A convex lens, often referred to as a converging lens, is a transparent optical device that bends light rays inward, focusing them at a point on the opposite side of the lens. These lenses have a bulging shape that is thicker in the middle than at the edges, similar to an oval or an almond.
Convex lenses are crucial in many optical instruments such as cameras, glasses for farsightedness, and telescopes. They play a key role in magnifying images and adjusting the focus in various optical systems.

• The focal length of a convex lens is the distance from the lens where parallel rays of light converge to a single point.
• This focal length is positive, which reflects the converging nature of the lens.

In the original exercise, the focal length of the convex lens ( f_1 ) is determined to be 15 cm, indicating its ability to bend light rays to meet at a focal point 15 centimeters away from the lens.

Concave Lens

A concave lens, or diverging lens, is an optical device designed to spread out light rays, making it appear as though they originate from a single point.

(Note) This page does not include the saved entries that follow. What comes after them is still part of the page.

/-- An enabled output that fails with FORMAT. -/
def VecOutput.bad (o : VecOutput) (width : Nat) : Bool :=
  o.reserved || decide (48 ≤ o.src) ||
    (fmtNarrow o.f && !o.scaled) ||
    (o.scaled && (!fmtNarrow o.f || !(o.kind == 1 || o.kind == 2 || o.kind == 3 || o.kind == 5) || !kindAllows o.kind o.f ||
      decide (width % 32 ≠ 0))) ||
    (o.sr && (o.scaled || decide (o.f = fmtFP32))) || (decide (o.layout = 1) && decide (addrSpace o.addr ≠ 1)) ||
    (decide (o.layout = 0) && (fmtBelow8 o.f || decide (o.stride % 64 ≠ 0) || decide (o.stride < elemBytes o.f width))) ||
    !addrForm o.addr 1 [0, 1] || (o.scaled && !addrForm o.scales 1 [0, 1]) ||
    (decide (o.summary ≠ 0) && !addrForm o.summary 1 [0, 1])

/-- CHAIN's FORMAT checks that do not need its ranges. -/
def ChainArgs.bad (a : ChainArgs) : Bool :=
  a.reservedSet || decide (a.outMask = 0) || a.operands.any (fun x => x.2.bad a.width) || a.stages.any VecStage.bad ||
    a.outs.any (fun o => o.bad a.width)

/-- Reserved encodings of a CHAIN block and of its enabled descriptors (R6). -/
def ChainArgs.reserved (a : ChainArgs) : Bool :=
  a.reservedSet || a.operands.any (fun x => x.2.reserved) || a.stages.any VecStage.reserved || a.outs.any VecOutput.reserved

/-- CHAIN's checks at dispatch (R249). A block that R74 makes empty still fails on reserved encodings (R6). -/
def State.chainCheck (s : State) (t : Task) : Nat :=
  let a := parseChain t.args
  if a.reserved || decide (a.outMask = 0) then stFORMAT
  else if a.rows = 0 ∨ a.width = 0 then stOK
  else firstFailure [failIf (a.bad || s.chainClash a) stFORMAT,
    s.vetRanges t.job (a.operands.flatMap (fun x => a.operandRanges x.2) ++ a.outs.flatMap a.outRanges)
      (a.outs.map (fun o => (a.outBytes o, o.bound)))]

/-- The memory a CHAIN may write. -/
def State.chainWrites (s : State) (t : Task) : List (Nat × Nat) :=
  let a := parseChain t.args
  if a.rows = 0 ∨ a.width = 0 then [] else s.rangeKeys (a.outs.flatMap a.outRanges)

/-- The memory a CHAIN reads. -/
def State.chainReads (s : State) (t : Task) : List (Nat × Nat) :=
  let a := parseChain t.args
  if a.rows = 0 ∨ a.width = 0 then []
  else (a.operands.flatMap (fun x => a.operandRanges x.2)).map (fun r => (s.key r.addr, r.len))

/-! ### Operands (R245, R246, R250) -/

/-- A lane's word of a register, and whether it depends on poison. -/
structure Lane where
  word : Nat
  poison : Bool
deriving DecidableEq, Repr

/-- The stream index of the block that column j of row r reads (R246). -/
def VecOperand.blockIndex (x : VecOperand) (width r j : Nat) : Nat :=
  (if x.stride = 0 then 0 else r) * (width / 32) + (if x.bcast then 0 else j) / 32

/-- The scale-stream entries that an operand uses. -/
def VecOperand.usedBlocks (x : VecOperand) (rows width : Nat) : List Nat :=
  (List.range (if x.stride = 0 then 1 else rows)).flatMap (fun r =>
    (List.range (if x.bcast then 1 else width / 32)).map (fun b => r * (width / 32) + b))

/-- The pre-scan of R250: PARITY for a poisoned entry (R343), SCALE_SKEW for a tag that does not fit. -/
def State.chainScan (s : State) (a : ChainArgs) : Nat :=
  let scaled := (a.operands.map (·.2)).filter (fun x => decide (x.mode = 1))
  firstFailure
    [failIf (scaled.any (fun x => (x.usedBlocks a.rows a.width).any (fun i => s.mem.poisoned (s.key x.scales + 2 * i) 2)))
       stPARITY,
     failIf (scaled.any (fun x => (x.usedBlocks a.rows a.width).any (fun i =>
       decide (leNat (s.mem.readN (s.key x.scales + 2 * i + 1) 1) ≠ (x.blockBase + i) % 256)))) stSCALE_SKEW]

/-- The memory key of a row of an operand. -/
def State.vecRowKey (s : State) (x : VecOperand) (r : Nat) : Nat := s.key x.addr + r * x.stride

/-- Column j of row r of an operand as its lane holds it, and the counts of its rounding into FP32 (R245, R246). -/
def State.vecLane (s : State) (x : VecOperand) (width r j : Nat) : Lane × Tele :=
  let key := s.vecRowKey x r
  let c := if x.bcast then 0 else j
  let code := s.laneCode x.f (key + c * fmtBits x.f / 8) c
  let p := s.mem.poisoned (key + c * fmtBits x.f / 8) (ceilDiv (fmtBits x.f) 8)
  if x.f = fmtFP32 then (⟨code, p⟩, {})
  else if x.mode = 0 then (⟨toFp32 (decodeElem x.f code), p⟩, {})
  else
    let scaleKey := if x.mode = 1 then s.key x.scales + 2 * x.blockIndex width r j else key + elemBytes x.f width
    let (w, t) := convertRne fmtFP32 (scaledValue x.f (leNat (s.mem.readN scaleKey 1)) code)
    (⟨w, p || (decide (x.mode = 2) && s.mem.poisoned scaleKey 1)⟩, t)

These lenses have a thinner middle and thicker edges, resembling a bow tie shape.
Concave lenses are used in a variety of applications, including correcting nearsightedness in eyeglasses, peepholes in doors, and optimizing beam expanders.

• A concave lens has a negative focal length, reflecting its diverging characteristic.
• The negative sign indicates that it disperses light rather than converging it.

In the context of the original exercise, the focal length of the concave lens ( f_2 ) was computed to be -10 cm.
This negative value demonstrates how the lens diverges light rays, causing them to appear as though they are coming from a virtual focal point located 10 centimeters on the same side of the lens as the incoming light.

Lens Power

The power of a lens quantifies its ability to bend light, bringing it into focus. It is defined as the reciprocal of its focal length, usually measured in diopters (D).
A high power means a lens sharply bends light, while low power indicates a gentler bend.

• Convex lenses have positive power due to their converging action.
• In contrast, concave lenses have negative power reflecting their divergent effect on light.

The original exercise provides a ratio of lens powers as \( \frac{2}{3} \). This means the power of the convex lens is two-thirds of that of the concave lens.
This relationship helps in solving for the individual focal lengths since the power is inversely related to focal length, impacting how each lens affects light.

Focal Length Combination

When lenses are placed in contact, forming a lens system, their combined power creates a new focal length, called the focal length of the combination. This combination alters how the lenses work together, affecting the path and focus of light rays.
The equation \[ \frac{1}{F_{\text{combination}}} = \frac{1}{f_1} + \frac{1}{f_2} \] expresses this relationship. Here, \( F_{\text{combination}} \) is the focal length of the combined lenses, \( f_1 \) and \( f_2 \) are the focal lengths of the individual lenses.

• This formula is critical for systems using multiple lenses, such as microscopes and telescopes, providing a straightforward method to evaluate their optical power.
• In the exercise, the combined focal length is specified as 30 cm, guiding us to determine the individual characteristics of each lens.

The lens system, in this case, results in focal lengths of 15 cm for the convex lens and -10 cm for the concave lens, highlighting how individual properties impact the overall function of the system.